--- Data to examine ---

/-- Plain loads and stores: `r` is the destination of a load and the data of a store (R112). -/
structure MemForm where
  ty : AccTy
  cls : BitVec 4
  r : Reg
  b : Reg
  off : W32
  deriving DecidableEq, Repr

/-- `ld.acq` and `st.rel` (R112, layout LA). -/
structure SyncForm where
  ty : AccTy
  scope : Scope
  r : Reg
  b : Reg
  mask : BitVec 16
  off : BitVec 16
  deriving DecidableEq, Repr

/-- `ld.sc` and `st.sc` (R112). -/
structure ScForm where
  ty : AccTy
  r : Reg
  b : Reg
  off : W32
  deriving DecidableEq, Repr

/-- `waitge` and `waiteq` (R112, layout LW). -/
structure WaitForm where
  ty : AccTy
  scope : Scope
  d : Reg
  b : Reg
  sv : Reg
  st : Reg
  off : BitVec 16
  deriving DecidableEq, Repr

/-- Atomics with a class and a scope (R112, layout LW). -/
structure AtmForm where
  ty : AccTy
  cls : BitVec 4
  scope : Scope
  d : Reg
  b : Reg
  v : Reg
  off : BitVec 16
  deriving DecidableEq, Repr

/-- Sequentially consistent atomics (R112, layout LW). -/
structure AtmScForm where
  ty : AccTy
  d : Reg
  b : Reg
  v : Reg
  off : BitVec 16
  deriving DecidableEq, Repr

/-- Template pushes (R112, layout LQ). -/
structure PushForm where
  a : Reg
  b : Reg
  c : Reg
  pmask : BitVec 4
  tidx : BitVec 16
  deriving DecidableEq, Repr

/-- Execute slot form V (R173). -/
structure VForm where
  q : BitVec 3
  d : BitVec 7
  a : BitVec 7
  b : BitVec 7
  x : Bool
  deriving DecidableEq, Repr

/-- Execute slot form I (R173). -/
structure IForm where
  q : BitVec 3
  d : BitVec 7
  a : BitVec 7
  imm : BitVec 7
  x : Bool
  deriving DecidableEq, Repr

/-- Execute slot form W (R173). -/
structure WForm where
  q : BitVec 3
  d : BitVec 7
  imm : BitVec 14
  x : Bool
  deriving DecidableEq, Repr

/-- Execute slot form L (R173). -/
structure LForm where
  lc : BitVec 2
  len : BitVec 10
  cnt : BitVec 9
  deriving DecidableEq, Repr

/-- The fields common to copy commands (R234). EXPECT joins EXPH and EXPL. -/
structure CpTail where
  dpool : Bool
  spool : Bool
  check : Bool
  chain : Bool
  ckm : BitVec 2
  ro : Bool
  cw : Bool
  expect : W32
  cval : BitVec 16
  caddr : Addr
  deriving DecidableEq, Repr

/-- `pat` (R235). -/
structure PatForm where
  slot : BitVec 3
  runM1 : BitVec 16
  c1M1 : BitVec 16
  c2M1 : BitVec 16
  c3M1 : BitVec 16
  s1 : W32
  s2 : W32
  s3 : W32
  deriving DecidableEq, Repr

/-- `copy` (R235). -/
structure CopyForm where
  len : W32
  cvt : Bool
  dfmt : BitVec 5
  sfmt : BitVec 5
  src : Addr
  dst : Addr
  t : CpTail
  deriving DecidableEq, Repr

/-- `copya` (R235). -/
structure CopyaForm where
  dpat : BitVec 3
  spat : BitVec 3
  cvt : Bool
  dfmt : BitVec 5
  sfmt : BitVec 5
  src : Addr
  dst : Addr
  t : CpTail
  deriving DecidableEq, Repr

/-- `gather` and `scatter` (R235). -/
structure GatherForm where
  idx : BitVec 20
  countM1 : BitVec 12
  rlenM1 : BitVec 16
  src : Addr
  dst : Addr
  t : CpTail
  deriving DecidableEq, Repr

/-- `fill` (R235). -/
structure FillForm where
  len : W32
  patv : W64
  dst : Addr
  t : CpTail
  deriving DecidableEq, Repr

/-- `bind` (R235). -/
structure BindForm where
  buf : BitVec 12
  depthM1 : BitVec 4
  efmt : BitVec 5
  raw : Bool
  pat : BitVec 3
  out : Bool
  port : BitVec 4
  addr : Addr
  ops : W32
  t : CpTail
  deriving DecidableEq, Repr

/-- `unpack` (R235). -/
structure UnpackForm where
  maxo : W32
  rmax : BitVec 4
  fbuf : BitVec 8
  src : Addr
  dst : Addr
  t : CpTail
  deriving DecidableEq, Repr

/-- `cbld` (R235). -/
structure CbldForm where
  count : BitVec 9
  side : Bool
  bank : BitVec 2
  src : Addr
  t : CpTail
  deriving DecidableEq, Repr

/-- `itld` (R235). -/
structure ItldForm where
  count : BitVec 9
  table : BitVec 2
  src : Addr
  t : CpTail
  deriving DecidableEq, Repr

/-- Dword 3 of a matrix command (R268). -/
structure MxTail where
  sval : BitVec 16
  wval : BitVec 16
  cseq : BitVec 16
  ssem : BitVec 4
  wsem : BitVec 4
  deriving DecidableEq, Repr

...

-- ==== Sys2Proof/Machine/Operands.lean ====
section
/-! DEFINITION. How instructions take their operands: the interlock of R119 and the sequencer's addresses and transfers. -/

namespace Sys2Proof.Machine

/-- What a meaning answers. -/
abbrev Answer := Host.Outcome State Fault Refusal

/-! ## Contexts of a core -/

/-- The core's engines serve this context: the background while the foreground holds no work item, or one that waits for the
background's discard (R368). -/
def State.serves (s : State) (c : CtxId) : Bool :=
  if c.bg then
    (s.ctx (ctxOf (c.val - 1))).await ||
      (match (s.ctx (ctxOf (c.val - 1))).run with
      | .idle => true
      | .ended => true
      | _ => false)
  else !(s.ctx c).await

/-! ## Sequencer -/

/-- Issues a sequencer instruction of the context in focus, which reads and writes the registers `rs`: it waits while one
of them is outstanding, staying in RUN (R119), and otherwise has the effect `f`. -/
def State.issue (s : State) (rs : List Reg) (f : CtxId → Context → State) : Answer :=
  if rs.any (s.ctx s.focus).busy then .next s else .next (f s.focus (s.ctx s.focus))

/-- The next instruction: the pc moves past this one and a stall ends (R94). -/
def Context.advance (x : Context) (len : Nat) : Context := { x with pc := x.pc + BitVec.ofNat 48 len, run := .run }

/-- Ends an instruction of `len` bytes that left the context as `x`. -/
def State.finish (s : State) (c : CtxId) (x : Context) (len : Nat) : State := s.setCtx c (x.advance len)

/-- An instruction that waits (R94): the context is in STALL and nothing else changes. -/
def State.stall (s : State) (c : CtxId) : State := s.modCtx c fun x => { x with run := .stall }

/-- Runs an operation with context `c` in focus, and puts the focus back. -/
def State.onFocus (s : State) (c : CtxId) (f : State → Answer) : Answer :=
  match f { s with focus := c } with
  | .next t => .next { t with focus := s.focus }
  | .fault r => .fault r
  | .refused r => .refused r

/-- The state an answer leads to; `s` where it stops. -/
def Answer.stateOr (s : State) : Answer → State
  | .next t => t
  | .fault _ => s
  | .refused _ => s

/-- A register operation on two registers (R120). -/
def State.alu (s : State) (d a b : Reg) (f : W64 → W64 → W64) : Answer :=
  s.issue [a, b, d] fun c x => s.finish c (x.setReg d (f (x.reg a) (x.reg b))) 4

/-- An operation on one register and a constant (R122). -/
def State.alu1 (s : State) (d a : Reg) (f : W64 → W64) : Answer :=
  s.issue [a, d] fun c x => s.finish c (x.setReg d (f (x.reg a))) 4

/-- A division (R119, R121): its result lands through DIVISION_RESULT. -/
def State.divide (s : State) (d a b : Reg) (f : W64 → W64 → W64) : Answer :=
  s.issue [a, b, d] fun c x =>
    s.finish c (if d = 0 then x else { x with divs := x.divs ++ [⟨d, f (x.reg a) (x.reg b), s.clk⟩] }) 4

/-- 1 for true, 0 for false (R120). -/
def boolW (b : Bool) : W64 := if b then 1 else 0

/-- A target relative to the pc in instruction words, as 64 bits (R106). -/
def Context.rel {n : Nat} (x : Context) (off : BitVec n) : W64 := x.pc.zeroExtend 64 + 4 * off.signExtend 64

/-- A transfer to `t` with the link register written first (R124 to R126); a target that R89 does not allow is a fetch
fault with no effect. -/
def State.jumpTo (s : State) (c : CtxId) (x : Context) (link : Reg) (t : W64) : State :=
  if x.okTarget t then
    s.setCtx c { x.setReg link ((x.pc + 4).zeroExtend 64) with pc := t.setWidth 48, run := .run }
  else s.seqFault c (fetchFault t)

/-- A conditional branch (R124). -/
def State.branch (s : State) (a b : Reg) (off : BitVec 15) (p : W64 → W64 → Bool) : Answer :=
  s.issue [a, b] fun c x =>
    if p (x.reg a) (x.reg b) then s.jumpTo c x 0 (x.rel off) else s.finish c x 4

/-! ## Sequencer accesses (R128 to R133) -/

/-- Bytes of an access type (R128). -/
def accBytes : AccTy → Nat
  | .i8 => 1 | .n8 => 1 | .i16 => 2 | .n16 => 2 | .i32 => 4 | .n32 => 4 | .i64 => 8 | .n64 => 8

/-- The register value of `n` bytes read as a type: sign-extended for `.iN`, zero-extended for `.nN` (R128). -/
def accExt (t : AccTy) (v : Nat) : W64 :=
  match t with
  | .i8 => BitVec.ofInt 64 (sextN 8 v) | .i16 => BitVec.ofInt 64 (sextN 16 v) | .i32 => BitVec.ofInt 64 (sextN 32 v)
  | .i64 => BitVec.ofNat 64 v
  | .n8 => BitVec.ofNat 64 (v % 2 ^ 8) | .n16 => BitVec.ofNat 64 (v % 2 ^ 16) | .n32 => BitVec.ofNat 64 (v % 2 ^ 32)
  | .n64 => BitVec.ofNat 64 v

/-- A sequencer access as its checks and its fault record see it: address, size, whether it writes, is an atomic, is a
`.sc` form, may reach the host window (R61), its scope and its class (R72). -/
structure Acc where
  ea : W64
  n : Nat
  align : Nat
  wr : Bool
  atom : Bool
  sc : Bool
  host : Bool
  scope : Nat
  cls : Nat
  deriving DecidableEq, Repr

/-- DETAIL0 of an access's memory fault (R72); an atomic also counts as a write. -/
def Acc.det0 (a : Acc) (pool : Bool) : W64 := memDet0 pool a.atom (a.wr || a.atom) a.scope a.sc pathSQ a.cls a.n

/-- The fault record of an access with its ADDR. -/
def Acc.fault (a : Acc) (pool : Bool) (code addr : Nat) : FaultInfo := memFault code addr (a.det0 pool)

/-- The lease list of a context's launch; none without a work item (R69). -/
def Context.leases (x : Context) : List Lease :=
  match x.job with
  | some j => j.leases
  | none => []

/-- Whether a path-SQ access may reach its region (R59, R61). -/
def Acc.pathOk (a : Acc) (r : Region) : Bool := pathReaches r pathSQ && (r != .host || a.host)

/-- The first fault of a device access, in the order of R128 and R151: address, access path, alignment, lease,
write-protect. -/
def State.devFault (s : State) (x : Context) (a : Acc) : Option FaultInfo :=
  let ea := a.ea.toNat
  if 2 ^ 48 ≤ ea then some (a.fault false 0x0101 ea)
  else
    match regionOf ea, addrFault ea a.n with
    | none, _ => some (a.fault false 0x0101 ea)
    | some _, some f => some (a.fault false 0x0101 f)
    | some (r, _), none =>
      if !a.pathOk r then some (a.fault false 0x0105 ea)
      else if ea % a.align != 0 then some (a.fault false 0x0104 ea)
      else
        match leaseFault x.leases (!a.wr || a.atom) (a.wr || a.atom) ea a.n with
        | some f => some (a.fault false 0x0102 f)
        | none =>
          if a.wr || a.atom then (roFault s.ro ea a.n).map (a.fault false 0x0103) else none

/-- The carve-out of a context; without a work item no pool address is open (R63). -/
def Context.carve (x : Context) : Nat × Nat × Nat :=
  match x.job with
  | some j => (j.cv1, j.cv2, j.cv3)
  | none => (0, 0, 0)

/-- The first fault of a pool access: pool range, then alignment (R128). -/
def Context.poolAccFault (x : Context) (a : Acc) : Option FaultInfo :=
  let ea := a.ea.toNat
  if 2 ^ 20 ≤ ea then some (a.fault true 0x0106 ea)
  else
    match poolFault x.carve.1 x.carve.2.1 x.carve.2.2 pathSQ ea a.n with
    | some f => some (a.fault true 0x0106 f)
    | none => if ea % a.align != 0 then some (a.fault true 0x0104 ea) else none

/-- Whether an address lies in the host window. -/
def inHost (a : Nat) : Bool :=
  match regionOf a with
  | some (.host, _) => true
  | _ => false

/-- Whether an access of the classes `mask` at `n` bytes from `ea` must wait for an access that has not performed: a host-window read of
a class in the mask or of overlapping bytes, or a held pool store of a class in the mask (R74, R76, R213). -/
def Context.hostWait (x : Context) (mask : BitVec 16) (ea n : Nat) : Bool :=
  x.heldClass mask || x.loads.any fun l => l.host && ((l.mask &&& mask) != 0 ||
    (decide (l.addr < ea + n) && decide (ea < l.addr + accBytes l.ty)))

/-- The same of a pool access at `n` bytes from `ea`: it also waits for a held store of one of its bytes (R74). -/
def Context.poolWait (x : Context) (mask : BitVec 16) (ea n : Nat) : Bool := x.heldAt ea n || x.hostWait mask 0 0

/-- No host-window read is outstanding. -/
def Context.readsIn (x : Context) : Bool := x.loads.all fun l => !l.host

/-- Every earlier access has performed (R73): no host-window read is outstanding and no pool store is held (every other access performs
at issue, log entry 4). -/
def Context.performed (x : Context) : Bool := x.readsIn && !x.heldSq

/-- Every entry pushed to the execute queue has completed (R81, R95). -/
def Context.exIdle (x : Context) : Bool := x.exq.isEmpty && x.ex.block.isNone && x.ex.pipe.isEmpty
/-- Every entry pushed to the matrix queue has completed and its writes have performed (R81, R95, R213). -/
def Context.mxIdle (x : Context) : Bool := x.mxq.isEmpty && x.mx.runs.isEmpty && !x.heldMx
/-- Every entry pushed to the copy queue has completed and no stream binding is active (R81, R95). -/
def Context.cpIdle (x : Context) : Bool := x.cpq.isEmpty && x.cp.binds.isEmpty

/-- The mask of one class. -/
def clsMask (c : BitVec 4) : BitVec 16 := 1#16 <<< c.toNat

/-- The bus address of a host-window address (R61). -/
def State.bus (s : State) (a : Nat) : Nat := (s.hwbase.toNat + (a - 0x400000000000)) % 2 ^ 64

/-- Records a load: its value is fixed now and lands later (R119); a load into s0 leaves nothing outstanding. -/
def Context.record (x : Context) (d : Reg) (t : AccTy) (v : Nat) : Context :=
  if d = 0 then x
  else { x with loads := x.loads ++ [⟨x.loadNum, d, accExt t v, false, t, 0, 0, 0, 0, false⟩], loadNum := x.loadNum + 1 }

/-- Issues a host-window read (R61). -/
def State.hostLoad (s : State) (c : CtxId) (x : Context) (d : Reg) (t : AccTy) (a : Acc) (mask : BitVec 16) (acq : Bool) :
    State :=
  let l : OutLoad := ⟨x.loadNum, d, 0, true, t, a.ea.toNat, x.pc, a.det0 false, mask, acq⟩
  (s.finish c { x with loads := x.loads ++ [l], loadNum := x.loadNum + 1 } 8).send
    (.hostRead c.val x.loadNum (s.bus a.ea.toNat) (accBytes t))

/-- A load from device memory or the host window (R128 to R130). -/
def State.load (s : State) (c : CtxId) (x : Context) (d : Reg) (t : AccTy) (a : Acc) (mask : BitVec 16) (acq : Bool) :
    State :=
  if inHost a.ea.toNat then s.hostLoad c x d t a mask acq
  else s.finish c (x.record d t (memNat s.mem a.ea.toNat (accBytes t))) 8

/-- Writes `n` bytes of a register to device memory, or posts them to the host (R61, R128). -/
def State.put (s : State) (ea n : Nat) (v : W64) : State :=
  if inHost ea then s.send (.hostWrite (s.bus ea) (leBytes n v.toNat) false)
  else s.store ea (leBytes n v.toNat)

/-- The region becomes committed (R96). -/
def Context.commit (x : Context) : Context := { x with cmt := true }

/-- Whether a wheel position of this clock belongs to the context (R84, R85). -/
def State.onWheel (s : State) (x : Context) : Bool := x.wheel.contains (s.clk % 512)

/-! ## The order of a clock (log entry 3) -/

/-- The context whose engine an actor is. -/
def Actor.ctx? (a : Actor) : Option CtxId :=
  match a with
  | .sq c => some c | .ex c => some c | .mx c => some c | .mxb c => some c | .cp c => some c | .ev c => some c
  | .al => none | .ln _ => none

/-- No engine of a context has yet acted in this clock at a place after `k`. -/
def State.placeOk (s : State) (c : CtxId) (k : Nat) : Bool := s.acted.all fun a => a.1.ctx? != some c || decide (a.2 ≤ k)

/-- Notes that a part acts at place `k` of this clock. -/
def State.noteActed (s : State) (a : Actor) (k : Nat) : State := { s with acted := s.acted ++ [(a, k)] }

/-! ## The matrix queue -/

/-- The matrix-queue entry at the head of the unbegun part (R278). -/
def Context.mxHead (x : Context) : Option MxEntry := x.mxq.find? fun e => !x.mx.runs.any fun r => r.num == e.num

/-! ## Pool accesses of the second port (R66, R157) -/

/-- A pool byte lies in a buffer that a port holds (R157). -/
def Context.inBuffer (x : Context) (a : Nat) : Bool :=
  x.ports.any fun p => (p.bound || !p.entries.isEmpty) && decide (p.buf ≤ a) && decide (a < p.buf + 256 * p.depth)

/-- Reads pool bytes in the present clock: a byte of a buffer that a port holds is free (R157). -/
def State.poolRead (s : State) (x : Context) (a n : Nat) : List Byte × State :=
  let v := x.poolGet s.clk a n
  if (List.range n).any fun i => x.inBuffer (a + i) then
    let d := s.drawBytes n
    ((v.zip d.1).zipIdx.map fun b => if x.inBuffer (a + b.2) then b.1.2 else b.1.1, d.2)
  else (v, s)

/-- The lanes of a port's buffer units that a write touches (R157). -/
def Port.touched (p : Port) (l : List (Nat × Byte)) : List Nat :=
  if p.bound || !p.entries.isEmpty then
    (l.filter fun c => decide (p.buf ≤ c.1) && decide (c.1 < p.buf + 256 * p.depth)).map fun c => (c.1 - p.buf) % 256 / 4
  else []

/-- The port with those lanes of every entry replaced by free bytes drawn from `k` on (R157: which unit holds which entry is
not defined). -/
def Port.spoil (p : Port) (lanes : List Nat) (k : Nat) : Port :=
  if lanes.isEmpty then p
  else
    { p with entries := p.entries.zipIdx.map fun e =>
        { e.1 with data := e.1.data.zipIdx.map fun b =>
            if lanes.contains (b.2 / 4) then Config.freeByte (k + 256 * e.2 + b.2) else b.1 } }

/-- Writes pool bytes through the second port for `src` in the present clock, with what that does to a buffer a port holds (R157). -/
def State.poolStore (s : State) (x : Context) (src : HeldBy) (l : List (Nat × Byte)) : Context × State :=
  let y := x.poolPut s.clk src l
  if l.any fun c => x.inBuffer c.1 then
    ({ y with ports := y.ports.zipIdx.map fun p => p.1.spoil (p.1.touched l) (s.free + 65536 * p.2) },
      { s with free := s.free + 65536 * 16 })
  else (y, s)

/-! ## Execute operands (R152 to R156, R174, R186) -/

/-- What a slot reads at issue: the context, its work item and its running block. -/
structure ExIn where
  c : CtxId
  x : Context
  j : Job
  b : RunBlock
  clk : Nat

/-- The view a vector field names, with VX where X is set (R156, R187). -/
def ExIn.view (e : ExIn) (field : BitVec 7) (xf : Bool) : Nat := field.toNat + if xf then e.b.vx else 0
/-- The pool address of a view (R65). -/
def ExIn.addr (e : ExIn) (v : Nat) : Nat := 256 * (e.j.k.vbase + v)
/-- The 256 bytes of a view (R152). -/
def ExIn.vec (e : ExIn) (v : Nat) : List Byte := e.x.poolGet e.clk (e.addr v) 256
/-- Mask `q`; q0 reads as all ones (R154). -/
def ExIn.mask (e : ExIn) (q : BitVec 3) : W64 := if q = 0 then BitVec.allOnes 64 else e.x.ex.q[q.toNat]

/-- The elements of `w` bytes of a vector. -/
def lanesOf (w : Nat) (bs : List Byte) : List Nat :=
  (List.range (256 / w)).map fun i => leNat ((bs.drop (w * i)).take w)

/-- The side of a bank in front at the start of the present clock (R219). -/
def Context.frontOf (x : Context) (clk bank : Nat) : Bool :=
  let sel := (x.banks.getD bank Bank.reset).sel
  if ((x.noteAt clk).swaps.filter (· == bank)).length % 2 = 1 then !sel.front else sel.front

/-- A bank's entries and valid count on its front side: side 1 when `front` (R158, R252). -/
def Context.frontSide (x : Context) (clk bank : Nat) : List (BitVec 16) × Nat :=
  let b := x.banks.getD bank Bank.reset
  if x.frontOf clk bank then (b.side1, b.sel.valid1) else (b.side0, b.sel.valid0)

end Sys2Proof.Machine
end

--- What needs to be done ---
Above this instruction are the records; retype exactly the lines from the one containing "store (R112). -/" up to and including the one containing "scope (R112, layout LW). -/".

--- Task result ---
/-- Plain loads and stores: `r` is the destination of a load and the data of a store (R112). -/
structure MemForm where
  ty : AccTy
  cls : BitVec 4
  r : Reg
  b : Reg
  off : W32
  deriving DecidableEq, Repr

/-- `ld.acq` and `st.rel` (R112, layout LA). -/
structure SyncForm where
  ty : AccTy
  scope : Scope
  r : Reg
  b : Reg
  mask : BitVec 16
  off : BitVec 16
  deriving DecidableEq, Repr

/-- `ld.sc` and `st.sc` (R112). -/
structure ScForm where
  ty : AccTy
  r : Reg
  b : Reg
  off : W32
  deriving DecidableEq, Repr

/-- `waitge` and `waiteq` (R112, layout LW). -/
structure WaitForm where
  ty : AccTy
  scope : Scope
  d : Reg
  b : Reg
  sv : Reg
  st : Reg
  off : BitVec 16
  deriving DecidableEq, Repr

/-- Atomics with a class and a scope (R112, layout LW). -/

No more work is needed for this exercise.